Was you $25 from reviews you did today?


----------



## Maffie

i think it can take upto 24 hours to credit them


----------



## mommyof3co

They are having some technical difficulties apparently, I did some more last night and haven't yet been credited either. 

But someone else ordered the stroller I did, the last in stock mine is backordered, and she got it yesterday!!!!!!! It really works!!!! Some others got their diapers too :D


----------



## kirsten1985

omg!! I didn't actually expect it to work lol, surely they will have nothing left?!


----------



## mommyof3co

I'm not sure, apparently they are doing this instead of paying someone to do advertising for them so they actually had money set aside for people to do it. Seems so crazy!!

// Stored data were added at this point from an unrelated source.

-- ==== Sys2Proof/Machine/MsgInstr.lean ====
section
/-! DEFINITION. SEND and RECV (R184 to R186), EVNT and RING (R194, R195) and CAMH (R196, R197). -/

namespace Sys2Proof.Machine

/-- The causes that concern a payload of `n` bytes at address `a` of the private segment, word-aligned (R156). -/
def payFaults (k : Task) (a n : Nat) : List (Option Nat) :=
  [failIf (k.privOff a n).isNone 0x02, failIf (a % 4 != 0) 0x03]

/-- The number of payload words that SEND checks (R185): min(gb, 8), at least one. -/
def sendWords (n : Word) : Nat := max 1 (min n.toNat 8)

/-- The effect of a SEND through a handle: a message, or an axis sample of exactly 4 words (R185). -/
def sendKind (r : Res) (h : Handle) (ws : List Word) : Option EffKind :=
  if hKind h = 8 then some (.send r.a r.b ws)
  else match ws with
    | [p0, p1, v0, v1] => some (.sample r.a (joinHalves p1 p0) (joinHalves v1 v0))
    | _ => none

/-- The lengths that SEND accepts (R185). -/
def sendLenOk (h : Handle) (n : Word) : Bool :=
  if hKind h = 8 then decide (1 ≤ n.toNat ∧ n.toNat ≤ 8) else n == 4

/-- SEND. -/
def bodySend (t : Nat) (ts : TReg) (ga gb : GReg) (h : Handle) : Body := fun s k st =>
  let a := (st.w.rg ga).toNat
  let n := sendWords (st.w.rg gb)
  let r := k.handle [7, 8] h
  guardMem s k.die (k.privOffs st a n) (payFaults k a (4 * n) ++ [failIf (s.privBads k st a n) 0x06, st.effFault (st.rt ts),
      failIf r.isNone 0x0D, failIf (!sendLenOk h (st.w.rg gb)) 0x11]) fun s =>
    match r with
    | none => .trap s 0x0D 0
    | some r =>
      match sendKind r h (s.privWords k st a n) with
      | none => .trap s 0x11 0
      | some e => .go s (st.addEff t k (st.rt ts) e)

/-- A handle of RECV names the host command port: slot 1,023, or a record that names it (R151). -/
def isHostPort (k : Task) (h : Handle) : Bool :=
  hKind h == 9 && (hSlot h == 1023 || (match k.resAt 9 (hSlot h) with | some r => r.a == 1023 | none => false))

/-- What RECV finds: the payload of the step's activation, if it came on the port of the handle (R186). -/
def recvPayload (k : Task) (st : Step) (h : Handle) : Option (List Word) :=
  if isHostPort k h then (if st.act.src = 1 then some (st.act.payload.take 8) else none)
  else if st.act.src = 2 then
    match k.resAt 9 (hSlot h), k.resAt 9 st.act.slot with
    | some r, some q => if r.a = q.a then some (st.act.payload.take 8) else none
    | _, _ => none
  else none

/-- RECV: the area of 8 words at ga is checked in every case (log entry 11). -/
def bodyRecv (rd ga : GReg) (h : Handle) : Body := fun s k st =>
  let a := (st.w.rg ga).toNat
  let p := recvPayload k st h
  let n := (p.getD []).length
  guardAll s (payFaults k a 32 ++ [failIf (st.storeLimit ((List.range n).map (fun i => a / 4 + i))) 0x07,
      failIf (!isHostPort k h && (k.handle [9] h).isNone) 0x0D]) fun _ =>
    match p with
    | some ws => goRd s (st.putWords (a / 4) ws) rd (BitVec.ofNat 32 ws.length) ⟨false, false, false, false⟩
    | none => goRd s st rd 0 ⟨true, false, false, false⟩

/-- Bytes of the private segment as the step sees them, from a word-aligned offset. -/
def State.privBytes (s : State) (k : Task) (st : Step) (o n : Nat) : List Byte :=
  (((s.privWords k st o ((n + 3) / 4)).map wordBytes).flatten).take n

/-- EVNT. -/
def bodyEvnt (t : Nat) (ga gb : GReg) (h : Handle) : Body := fun s k st =>
  let a := (st.w.rg ga).toNat
  let ty := (st.w.rg gb).toNat
  let r := k.handle [12] h
  guardMem s k.die (k.privOffs st a 4) (payFaults k a 15 ++ [failIf (s.privBads k st a 4) 0x06, st.effFault st.tl,
      failIf r.isNone 0x0D, failIf (decide (ty < 0x80 ∨ 0xFF < ty)) 0x11]) fun s =>
    match r with
    | none => .trap s 0x0D 0
    | some r => .go s (st.addEff t k st.tl (.event r.a r.b ty (s.privBytes k st a 15)))

/-- RING. -/
def bodyRing (t : Nat) (h : Handle) : Body := fun s k st =>
  let r := k.handle [13] h
  guardAll s [st.effFault st.tl, failIf r.isNone 0x0D] fun _ =>
    match r with
    | none => .trap s 0x0D 0
    | some r => .go s (st.addEff t k st.tl (.ring r.a))

/-! ## CAMH -/

/-- Word at byte `o` of a table copy. -/
def State.tableWord (s : State) (k : Task) (x : Table) (o : Nat) : Word := memWord s.dieMem (dieAddr k.die (x.off + o))

/-- The segment count exponent of a valid profile header at offset `o` (R196); none is BAD_TABLE. -/
def State.camShift (s : State) (k : Task) (x : Table) (o : Nat) : Option Nat :=
  if x.len < o + 8 then none
  else
    let w0 := s.tableWord k x o
    let sh := bitsOf w0 8 4
    if bitsOf w0 0 8 = 1 ∧ 1 ≤ sh ∧ sh ≤ 12 ∧ bitsOf w0 12 20 = 0 ∧ s.tableWord k x (o + 4) = 0 ∧
       o + 8 + 8 * (2 ^ sh + 1) ≤ x.len then some sh
    else none

/-- The cubic of R197 in exact integers: 2 × 65536³ × y + 65536³, floored over 2 × 65536³. -/
def camEval (p0 m0 p1 m1 : Int) (u : Nat) : Int :=
  let x : Int := u
  let d : Int := 65536
  let h00 := 2 * x ^ 3 - 3 * x ^ 2 * d + d ^ 3
  let h10 := x ^ 3 - 2 * x ^ 2 * d + x * d ^ 2
  let h01 := -2 * x ^ 3 + 3 * x ^ 2 * d
  let h11 := x ^ 3 - x ^ 2 * d
  (2 * (h00 * p0 + h10 * m0 + h01 * p1 + h11 * m1) + d ^ 3) / (2 * d ^ 3)

/-- The value of a profile before saturation (R197). -/
def State.camValue (s : State) (k : Task) (x : Table) (o sh : Nat) (ga : Word) : Int :=
  let seg := (ga >>> (32 - sh)).toNat
  let u := ((ga <<< sh) >>> 16).toNat
  let b := o + 8 + 8 * seg
  camEval (s.tableWord k x b).toInt (s.tableWord k x (b + 4)).toInt (s.tableWord k x (b + 8)).toInt
    (s.tableWord k x (b + 12)).toInt u

/-- The byte offsets on the die of the words that CAMH reads: the two of the header, where the table holds them, and with a
valid header the two points of the segment (R196, R197). -/
def State.camOffs (s : State) (k : Task) (x : Table) (o : Nat) (ga : Word) : List Nat :=
  (if x.len < o + 8 then []
   else match s.camShift k x o with
     | none => [o, o + 4]
     | some sh =>
       let b := o + 8 + 8 * (ga >>> (32 - sh)).toNat
       [o, o + 4, b, b + 4, b + 8, b + 12]).map (fun w => x.off + w)

/-- A word of a profile that CAMH reads has an uncorrectable error (R120). -/
def State.camBad (s : State) (k : Task) (x : Table) (o : Nat) (ga : Word) : Bool :=
  (s.camOffs k x o ga).any (fun w => s.badWord (dieAddr k.die w))

/-- CAMH: Z N from rd; C = 0; V = saturated. The lowest code is raised (R129). -/
def bodyCamh (rd ga gb : GReg) (h : Handle) : Body := fun s k st =>
  match (k.handle [14] h).bind (fun r => k.tables.find? (fun x => x.k == r.a)) with
  | none => .trap s 0x0D 0
  | some x =>
    let o := (st.w.rg gb).toNat
    if o % 8 ≠ 0 then .trap s 0x11 0
    else
      guardMem s k.die (s.camOffs k x o (st.w.rg ga)) [failIf (s.camBad k x o (st.w.rg ga)) 0x06,
          failIf (s.camShift k x o).isNone 0x14] fun s =>
        let r := s.camValue k x o ((s.camShift k x o).getD 0) (st.w.rg ga)
        let v := BitVec.ofInt 32 (sat32 r)
        goRd s st rd v (flagsSat v (outside32 r))

/-- SEND (R184). -/
def execSend (t : Nat) (ts : TReg) (ga gb : GReg) (h : Handle) (s : State) : Host.Outcome State Fault Refusal :=
  .next (s.issue t (.send t ts ga gb h) (bodySend t ts ga gb h))

/-- RECV (R184). -/
def execRecv (t : Nat) (rd ga : GReg) (h : Handle) (s : State) : Host.Outcome State Fault Refusal :=
  .next (s.issue t (.recv t rd ga h) (bodyRecv rd ga h))

/-- EVNT (R194). -/
def execEvnt (t : Nat) (ga gb : GReg) (h : Handle) (s : State) : Host.Outcome State Fault Refusal :=
  .next (s.issue t (.evnt t ga gb h) (bodyEvnt t ga gb h))

/-- RING (R195). -/
def execRing (t : Nat) (h : Handle) (s : State) : Host.Outcome State Fault Refusal :=
  .next (s.issue t (.ring t h) (bodyRing t h))

/-- CAMH (R196). -/
def execCamh (t : Nat) (rd ga gb : GReg) (h : Handle) (s : State) : Host.Outcome State Fault Refusal :=
  .next (s.issue t (.camh t rd ga gb h) (bodyCamh rd ga gb h))

end Sys2Proof.Machine
end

I just wrote them, because they are asking for product recommendations, asking if they are going to carry doll carriers and cloth diapers lmao love to use my credit on that


----------



## lfernie

I got my credits last night, I've not done any more today x


----------



## Rachel_C

I haven't had anything yet from ones I did yesterday.


----------



## princessellie

has no one had a reply yet to see if they ship to uk?? i want in haha

x


----------



## Lu28

Really hope they get the technical problems sorted out quickly, I'm running out of time to order and get it sent to dad before he's over...


----------



## Rachel_C

I've just been credited for one... I did my first review yesterday morning I think. Hopefully it'll catch up!


----------



## mommyof3co

Glad it's working now, mine still hasn't updated since last night. But I found some stuff I might want to get :D


----------



## kirsten1985

I can't get on the site now :(


----------



## Lu28

I can get on the site but if I have been credited anything, I certainly can't see it! Here's hoping the catch up soon...


----------



## kirsten1985

I haven't been credited for today yet, they must have a lot to work through!


----------



## kirsten1985

Ha ha I'm getting one of those wipe warmers lu!


----------



## Lu28

You're not are you?!?!


----------



## kirsten1985

no lol. I wish they had some more pics of that chubby cheeks nappy, I want to see the back of it!


----------



## Lu28

I just want to order something, I keep refreshing my account page! :haha:


----------



## kirsten1985

OOh I just noticed all their clothes! Really nice!


----------



## Lu28

I might go searching for something else to review...


----------



## mommyof3co

The only other pic I could find of them was this
https://www.chubbycherubsclothdiapernaturals.com/assets/images/000insideview.jpg


----------



## princessellie

beth, i dont suppose i could get stuff sent to yours aswel could i? i bet you wish you hadnt mentioned this now dont you haha, i bet everyones asking you to send them stuff

x


----------



## mommyof3co

Lol I don't mind at all but since I have ordered I don't know if they will be keeping track of addresses and think I'm doing them all you know? So Kirsten is sending hers to my mom's and Mark said that someone could send theirs to his work but they are moving offices in the next week or 2 so it would be best to wait and send it to the next place in case they are gone before it arrives...if it's not with our regular mail service and is with Fed Ex or UPS it wont get forwarded. So as long as you don't mind waiting you can do that :D He works at a very small office, like it's 6 of them so it's really fine, no big deal at all. 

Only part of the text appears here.